TASK DESCRIPTION — Your task is to copy every line below that contains the word "ports".

**** RECORDS FOR THIS EXERCISE ****

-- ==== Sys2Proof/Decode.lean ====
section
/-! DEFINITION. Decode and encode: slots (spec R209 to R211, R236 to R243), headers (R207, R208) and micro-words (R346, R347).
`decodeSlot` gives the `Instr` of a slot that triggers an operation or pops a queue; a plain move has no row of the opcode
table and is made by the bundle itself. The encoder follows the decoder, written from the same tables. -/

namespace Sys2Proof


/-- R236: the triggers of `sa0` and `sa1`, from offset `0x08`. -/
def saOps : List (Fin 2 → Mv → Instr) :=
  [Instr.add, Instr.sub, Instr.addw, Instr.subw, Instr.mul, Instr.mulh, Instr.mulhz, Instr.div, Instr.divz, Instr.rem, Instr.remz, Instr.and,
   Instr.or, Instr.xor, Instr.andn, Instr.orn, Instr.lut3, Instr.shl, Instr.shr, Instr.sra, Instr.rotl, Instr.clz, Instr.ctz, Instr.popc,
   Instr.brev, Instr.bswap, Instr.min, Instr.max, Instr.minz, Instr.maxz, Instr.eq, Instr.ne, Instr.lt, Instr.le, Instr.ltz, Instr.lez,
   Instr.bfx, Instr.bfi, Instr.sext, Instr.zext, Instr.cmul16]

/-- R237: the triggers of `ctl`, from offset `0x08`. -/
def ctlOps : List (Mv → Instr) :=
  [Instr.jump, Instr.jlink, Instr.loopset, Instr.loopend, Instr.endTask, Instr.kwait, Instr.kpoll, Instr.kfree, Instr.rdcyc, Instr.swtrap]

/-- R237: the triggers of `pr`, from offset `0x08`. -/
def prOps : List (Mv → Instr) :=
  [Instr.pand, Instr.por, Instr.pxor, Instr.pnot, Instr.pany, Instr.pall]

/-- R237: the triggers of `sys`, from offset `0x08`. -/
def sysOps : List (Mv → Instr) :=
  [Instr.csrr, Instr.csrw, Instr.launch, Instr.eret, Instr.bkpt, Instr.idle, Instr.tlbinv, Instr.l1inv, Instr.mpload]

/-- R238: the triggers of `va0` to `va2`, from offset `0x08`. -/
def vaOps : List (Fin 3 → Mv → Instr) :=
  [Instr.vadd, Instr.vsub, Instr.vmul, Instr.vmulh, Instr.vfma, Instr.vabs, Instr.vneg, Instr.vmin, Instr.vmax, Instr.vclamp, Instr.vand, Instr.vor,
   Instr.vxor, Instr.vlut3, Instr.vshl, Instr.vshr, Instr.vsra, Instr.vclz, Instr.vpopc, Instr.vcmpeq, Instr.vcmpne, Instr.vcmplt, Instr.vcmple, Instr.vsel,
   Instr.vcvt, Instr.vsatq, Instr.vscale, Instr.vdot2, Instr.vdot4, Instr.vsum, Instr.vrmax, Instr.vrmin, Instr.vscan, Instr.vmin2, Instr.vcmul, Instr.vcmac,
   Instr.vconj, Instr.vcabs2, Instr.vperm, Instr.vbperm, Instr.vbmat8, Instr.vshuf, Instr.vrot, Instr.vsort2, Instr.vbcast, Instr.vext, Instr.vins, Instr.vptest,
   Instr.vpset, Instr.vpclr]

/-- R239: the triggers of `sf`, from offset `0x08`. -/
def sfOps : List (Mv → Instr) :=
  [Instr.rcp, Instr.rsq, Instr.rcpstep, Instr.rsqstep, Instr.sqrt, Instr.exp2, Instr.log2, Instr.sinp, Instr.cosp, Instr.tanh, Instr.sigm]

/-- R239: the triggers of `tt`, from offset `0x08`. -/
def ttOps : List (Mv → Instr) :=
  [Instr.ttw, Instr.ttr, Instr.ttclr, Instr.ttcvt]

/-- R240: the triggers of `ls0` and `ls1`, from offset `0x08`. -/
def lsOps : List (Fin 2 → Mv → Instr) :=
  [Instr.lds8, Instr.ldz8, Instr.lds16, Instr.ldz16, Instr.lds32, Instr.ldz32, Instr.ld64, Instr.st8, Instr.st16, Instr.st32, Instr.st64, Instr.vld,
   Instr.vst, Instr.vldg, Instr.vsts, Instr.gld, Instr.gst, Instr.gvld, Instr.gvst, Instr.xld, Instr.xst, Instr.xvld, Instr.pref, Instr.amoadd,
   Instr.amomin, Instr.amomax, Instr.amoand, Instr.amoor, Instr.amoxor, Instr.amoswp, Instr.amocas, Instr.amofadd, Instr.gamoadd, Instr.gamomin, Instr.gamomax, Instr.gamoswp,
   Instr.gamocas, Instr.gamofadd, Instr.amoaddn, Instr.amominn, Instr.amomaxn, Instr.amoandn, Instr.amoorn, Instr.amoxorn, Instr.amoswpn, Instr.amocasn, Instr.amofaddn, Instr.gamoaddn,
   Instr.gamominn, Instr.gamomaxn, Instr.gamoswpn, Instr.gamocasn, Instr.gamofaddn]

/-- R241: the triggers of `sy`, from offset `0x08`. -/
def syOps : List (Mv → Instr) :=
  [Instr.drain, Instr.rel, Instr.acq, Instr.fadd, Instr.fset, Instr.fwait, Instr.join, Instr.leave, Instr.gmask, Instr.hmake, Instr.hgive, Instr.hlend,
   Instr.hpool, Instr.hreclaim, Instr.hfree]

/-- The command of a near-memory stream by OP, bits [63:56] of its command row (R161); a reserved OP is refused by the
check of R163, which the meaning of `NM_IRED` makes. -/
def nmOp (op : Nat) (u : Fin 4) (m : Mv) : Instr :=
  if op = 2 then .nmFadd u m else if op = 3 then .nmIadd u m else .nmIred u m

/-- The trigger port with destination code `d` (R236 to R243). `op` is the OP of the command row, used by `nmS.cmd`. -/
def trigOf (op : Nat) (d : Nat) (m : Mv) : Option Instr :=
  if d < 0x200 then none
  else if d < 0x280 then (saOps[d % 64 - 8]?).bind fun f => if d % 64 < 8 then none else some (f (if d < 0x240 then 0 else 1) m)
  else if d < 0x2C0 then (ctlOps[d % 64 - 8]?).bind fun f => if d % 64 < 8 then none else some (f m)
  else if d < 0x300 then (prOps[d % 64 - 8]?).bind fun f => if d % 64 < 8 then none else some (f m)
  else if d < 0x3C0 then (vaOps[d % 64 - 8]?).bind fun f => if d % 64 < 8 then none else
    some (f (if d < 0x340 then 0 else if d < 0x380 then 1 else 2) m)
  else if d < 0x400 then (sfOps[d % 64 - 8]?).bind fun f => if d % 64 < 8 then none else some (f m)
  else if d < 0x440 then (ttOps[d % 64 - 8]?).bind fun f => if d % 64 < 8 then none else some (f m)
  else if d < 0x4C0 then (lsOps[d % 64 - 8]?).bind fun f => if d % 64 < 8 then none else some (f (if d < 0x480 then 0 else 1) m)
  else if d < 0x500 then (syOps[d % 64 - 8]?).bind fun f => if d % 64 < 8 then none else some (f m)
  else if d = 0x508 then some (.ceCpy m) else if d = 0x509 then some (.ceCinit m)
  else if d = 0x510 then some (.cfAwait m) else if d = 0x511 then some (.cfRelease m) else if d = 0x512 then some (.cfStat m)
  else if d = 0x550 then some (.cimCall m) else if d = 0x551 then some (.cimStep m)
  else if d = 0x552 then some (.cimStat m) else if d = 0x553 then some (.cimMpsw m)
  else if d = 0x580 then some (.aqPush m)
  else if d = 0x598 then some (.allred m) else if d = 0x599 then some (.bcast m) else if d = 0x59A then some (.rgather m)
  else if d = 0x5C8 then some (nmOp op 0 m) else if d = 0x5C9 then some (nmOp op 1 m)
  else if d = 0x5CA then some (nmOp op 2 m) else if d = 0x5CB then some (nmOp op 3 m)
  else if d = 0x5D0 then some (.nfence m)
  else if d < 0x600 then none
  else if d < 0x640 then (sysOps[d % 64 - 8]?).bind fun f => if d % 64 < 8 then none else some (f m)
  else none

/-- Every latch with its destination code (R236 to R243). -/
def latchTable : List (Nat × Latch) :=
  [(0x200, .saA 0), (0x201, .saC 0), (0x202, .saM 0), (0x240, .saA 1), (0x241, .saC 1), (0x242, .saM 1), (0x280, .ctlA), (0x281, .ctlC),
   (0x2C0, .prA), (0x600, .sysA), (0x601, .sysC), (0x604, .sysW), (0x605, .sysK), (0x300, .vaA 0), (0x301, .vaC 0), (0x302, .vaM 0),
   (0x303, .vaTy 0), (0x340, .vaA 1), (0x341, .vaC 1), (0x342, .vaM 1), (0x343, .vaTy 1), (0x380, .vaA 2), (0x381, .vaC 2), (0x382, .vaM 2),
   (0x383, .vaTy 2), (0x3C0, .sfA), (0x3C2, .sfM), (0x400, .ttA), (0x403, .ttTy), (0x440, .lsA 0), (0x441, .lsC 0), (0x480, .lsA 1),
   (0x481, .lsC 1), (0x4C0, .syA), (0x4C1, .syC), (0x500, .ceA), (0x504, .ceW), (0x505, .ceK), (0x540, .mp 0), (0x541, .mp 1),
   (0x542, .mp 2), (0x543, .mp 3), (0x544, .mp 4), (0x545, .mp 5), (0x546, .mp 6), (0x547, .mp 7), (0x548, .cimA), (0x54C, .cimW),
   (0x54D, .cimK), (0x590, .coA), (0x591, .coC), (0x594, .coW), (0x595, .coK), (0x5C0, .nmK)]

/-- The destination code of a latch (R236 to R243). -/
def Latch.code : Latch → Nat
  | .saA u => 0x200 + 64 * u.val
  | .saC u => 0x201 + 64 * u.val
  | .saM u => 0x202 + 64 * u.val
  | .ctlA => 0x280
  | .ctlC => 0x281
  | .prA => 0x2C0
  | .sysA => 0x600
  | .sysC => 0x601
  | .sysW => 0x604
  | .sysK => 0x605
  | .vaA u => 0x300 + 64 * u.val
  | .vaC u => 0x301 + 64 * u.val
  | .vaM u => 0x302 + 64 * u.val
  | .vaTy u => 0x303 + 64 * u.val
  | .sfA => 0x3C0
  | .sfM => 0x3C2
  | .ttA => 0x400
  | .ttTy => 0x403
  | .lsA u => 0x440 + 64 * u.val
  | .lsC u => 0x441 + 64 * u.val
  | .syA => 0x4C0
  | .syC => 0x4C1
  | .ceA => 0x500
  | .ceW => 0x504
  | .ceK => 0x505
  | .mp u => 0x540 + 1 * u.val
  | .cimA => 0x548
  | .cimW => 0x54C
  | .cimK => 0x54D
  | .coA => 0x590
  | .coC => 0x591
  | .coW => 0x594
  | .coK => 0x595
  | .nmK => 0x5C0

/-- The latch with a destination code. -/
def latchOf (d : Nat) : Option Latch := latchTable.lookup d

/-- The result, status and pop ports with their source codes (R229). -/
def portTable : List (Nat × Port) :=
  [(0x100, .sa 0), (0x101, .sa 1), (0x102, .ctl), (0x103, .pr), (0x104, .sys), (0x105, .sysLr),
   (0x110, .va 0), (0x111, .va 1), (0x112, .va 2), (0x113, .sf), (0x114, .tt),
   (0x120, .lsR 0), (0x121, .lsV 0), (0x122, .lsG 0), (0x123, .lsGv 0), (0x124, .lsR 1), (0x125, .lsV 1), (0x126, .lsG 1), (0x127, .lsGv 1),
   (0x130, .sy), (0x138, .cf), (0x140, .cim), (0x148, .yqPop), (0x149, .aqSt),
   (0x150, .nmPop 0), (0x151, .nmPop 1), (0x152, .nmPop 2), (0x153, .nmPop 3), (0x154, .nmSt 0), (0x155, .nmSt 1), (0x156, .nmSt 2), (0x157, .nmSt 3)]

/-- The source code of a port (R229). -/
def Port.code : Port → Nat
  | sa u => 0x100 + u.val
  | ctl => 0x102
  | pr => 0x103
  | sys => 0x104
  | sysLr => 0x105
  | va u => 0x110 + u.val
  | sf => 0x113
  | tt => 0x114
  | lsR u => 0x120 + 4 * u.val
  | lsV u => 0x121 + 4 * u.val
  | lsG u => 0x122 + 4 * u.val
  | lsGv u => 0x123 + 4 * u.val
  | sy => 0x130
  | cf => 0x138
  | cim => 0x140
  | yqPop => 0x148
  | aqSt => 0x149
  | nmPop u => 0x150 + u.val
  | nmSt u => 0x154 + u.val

****
**** RECORDS FOR THIS EXERCISE ****

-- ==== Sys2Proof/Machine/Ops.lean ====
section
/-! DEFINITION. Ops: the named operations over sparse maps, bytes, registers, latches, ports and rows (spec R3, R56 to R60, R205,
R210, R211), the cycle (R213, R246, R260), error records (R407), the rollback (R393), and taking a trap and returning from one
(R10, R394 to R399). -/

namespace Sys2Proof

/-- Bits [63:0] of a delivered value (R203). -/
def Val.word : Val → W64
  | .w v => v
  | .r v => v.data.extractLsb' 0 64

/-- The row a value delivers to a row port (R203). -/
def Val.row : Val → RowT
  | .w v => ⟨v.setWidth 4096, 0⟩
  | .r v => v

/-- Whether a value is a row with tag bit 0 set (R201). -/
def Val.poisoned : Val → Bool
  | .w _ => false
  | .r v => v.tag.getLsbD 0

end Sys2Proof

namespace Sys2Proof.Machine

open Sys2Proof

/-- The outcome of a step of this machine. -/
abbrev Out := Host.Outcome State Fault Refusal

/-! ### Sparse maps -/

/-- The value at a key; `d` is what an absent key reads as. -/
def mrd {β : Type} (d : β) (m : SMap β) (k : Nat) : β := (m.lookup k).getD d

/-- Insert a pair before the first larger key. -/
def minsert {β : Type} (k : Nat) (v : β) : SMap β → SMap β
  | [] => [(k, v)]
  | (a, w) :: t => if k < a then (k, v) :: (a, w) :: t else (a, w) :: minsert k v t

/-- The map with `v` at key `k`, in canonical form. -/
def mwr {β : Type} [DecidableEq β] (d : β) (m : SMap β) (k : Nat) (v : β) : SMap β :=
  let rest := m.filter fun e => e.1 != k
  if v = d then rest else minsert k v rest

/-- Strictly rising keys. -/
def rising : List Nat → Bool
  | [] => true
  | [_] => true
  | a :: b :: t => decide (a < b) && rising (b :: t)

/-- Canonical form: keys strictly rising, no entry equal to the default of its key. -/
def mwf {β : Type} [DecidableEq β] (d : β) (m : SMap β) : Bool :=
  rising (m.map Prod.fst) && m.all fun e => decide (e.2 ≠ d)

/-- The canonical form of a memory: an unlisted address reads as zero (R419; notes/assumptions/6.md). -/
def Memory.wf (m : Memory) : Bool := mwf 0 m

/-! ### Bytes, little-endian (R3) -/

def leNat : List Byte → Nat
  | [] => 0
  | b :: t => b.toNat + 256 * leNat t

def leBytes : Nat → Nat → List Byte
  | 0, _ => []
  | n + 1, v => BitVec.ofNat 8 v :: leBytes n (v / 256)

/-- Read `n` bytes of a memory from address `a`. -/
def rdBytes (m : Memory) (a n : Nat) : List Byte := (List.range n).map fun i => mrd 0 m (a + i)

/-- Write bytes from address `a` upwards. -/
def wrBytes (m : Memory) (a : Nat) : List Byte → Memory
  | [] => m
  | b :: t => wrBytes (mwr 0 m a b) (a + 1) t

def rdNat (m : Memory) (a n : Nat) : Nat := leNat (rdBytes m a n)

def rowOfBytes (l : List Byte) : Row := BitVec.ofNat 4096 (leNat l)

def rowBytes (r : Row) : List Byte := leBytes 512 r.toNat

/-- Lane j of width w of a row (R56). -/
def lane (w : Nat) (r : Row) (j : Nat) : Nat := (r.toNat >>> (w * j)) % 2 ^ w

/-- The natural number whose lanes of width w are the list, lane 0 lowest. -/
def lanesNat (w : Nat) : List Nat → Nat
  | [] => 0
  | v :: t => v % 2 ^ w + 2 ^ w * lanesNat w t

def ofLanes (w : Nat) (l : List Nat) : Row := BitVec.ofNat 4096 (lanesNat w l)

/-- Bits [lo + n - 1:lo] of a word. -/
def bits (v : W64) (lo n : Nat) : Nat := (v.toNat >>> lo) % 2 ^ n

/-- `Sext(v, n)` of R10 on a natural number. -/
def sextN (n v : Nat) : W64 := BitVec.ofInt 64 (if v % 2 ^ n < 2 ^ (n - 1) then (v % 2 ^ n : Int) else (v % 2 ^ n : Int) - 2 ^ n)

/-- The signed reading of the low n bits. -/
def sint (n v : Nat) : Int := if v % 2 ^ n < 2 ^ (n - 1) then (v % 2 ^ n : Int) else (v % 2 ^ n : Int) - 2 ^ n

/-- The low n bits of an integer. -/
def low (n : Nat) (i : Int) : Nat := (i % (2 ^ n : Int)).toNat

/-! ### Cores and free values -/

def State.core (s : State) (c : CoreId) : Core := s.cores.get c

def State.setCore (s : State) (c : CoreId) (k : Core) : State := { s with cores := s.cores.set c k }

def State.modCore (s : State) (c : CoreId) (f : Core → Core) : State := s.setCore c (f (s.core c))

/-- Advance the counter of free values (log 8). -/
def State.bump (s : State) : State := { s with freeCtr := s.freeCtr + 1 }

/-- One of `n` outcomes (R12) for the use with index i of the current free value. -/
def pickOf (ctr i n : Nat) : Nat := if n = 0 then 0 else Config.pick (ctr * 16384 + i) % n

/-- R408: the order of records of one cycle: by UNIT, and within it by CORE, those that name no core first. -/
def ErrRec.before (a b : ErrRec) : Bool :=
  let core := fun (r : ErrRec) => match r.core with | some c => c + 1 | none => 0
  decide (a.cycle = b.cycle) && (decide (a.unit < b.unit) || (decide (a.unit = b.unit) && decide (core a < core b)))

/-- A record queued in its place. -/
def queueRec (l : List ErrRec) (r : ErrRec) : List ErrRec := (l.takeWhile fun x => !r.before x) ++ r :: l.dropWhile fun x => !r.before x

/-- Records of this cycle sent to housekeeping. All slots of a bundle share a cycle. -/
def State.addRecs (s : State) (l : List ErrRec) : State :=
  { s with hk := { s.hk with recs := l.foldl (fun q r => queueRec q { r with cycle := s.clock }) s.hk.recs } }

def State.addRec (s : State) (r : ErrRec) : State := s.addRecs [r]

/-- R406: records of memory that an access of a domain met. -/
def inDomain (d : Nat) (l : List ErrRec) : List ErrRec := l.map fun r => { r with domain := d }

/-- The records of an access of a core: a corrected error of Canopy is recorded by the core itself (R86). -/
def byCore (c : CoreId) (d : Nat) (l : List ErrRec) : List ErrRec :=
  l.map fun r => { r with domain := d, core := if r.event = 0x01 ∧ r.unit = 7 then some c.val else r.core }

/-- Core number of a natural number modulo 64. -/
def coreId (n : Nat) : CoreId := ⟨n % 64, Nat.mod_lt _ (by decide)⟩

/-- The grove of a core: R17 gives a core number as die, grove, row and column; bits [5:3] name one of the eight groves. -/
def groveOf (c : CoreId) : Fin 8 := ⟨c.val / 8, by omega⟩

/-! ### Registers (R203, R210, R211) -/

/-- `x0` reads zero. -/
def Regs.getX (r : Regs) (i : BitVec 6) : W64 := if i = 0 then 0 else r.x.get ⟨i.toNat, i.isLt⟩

****

ANSWER BOX —
/-- The result, status and pop ports with their source codes (R229). -/
/-! DEFINITION. Ops: the named operations over sparse maps, bytes, registers, latches, ports and rows (spec R3, R56 to R60, R205,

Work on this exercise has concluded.